Ich habe den AfD-Werbespot zur Brandenburg-Wahl geschaut, damit ihr das nicht müsst

Der AfD Werbespot für brandenburg analysiert

Ich habe mir die Mühe gemacht und den Wahlwerbespot der AfD zur Landtagswahl in Brandenburg geschaut – eines vorweg: Es ist kein cineastisches Meisterwerk, dafür aber immerhin ein Meisterwerk in Sachen Propaganda. Der etwa einminütige Clip beginnt mit harmonischer Musik und einen Flug über ein (vermutlich in Brandenburg liegendes) Gewässer. Dazu ertönt folgendes Satz von einer – wie soll es auch anders sein – männlichen Stimme: „Brandenburg ist unsere Heimat. Mit seiner Landschaft, seinen Städten und seinen Menschen.“

Der Zuschauer bekommt eine Stadt zu sehen und anschließend per Timelapse beschleunigte Fußgänger in einer Fußgängerzone. In fetten, weißen Buchstaben wird das Wort „HEIMAT“ eingeblendet. Wer die AfD kennt, weiß, dass „unsere“ in „unsere Heimat“ selbstverständlich „Biodeutsche“ und keine Ausländer, Journalisten oder „links-grüne Gutmenschen“ meint. Weiter im Clip: Plötzlich ist es vorbei mit der Harmonie.

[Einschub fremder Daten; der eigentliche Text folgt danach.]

-- ==== Sys2Proof/Laws/Checksum.lean ====
section
/-! SUPPORT. `ByteSum` and the sum of a packet as numbers (R92, R105, R114). -/

namespace Sys2Proof.Machine

theorem byteSum_toNat (bs : List Byte) : (byteSum bs).toNat = (bs.map BitVec.toNat).sum % 65536 := by
  simp [byteSum]

theorem byteSum_eq_iff {a b : List Byte} :
    byteSum a = byteSum b ↔ (a.map BitVec.toNat).sum % 65536 = (b.map BitVec.toNat).sum % 65536 := by
  rw [← BitVec.toNat_inj, byteSum_toNat, byteSum_toNat]

theorem sum_bytes (m : Memory) (n : Nat) : ((m.bytes n).map BitVec.toNat).sum = total n m.read := by
  simp only [Memory.bytes, total, List.map_map]
  rfl

/-- The sum of a packet, field by field: the checksum field does not enter it. -/
theorem checksumOf_toNat (p : Packet) :
    (checksumOf p).toNat =
      (p.header.version.toNat + p.header.typ.toNat + p.header.flags.toNat + p.header.reserved.toNat
        + total32 p.header.sequence + total16 p.header.payloadLength + (p.payload.map BitVec.toNat).sum) % 65536 := by
  have h1 := p.header.sequence.isLt
  have h2 := p.header.payloadLength.isLt
  simp only [checksumOf, byteSum_toNat, List.map_append, List.sum_append, packHeader, List.map_cons, List.map_nil,
    List.sum_cons, List.sum_nil, byteOf_toNat, total32, total16, show (0#16).toNat = 0 from rfl, Nat.zero_div,
    Nat.zero_mod]
  congr 1
  have : p.header.sequence.toNat / 2 ^ 24 < 256 := by omega
  have : p.header.payloadLength.toNat / 2 ^ 8 < 256 := by omega
  norm_num at *
  omega

end Sys2Proof.Machine
end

Brandenburg vor dem Untergang?

Die Fußgängerzone wird in dunkles Licht getaucht und der Sprecher verkündet mit unheilvoller Stimme: „Doch diese Heimat droht zu verschwinden. Ganze Regionen sterben aus und verfallen. Busse fahren nicht mehr. Ärzte verschwinden“. Dabei wird in fetten, weißen Buchstaben „VERFALL“ eingeblendet und die harmonische Musik weicht plötzlich schneller und chaotischer. Es folgt die Nahaufnahme einer rostigen Kette, die vor einem verlassenen Fabrikgebäude baumelt.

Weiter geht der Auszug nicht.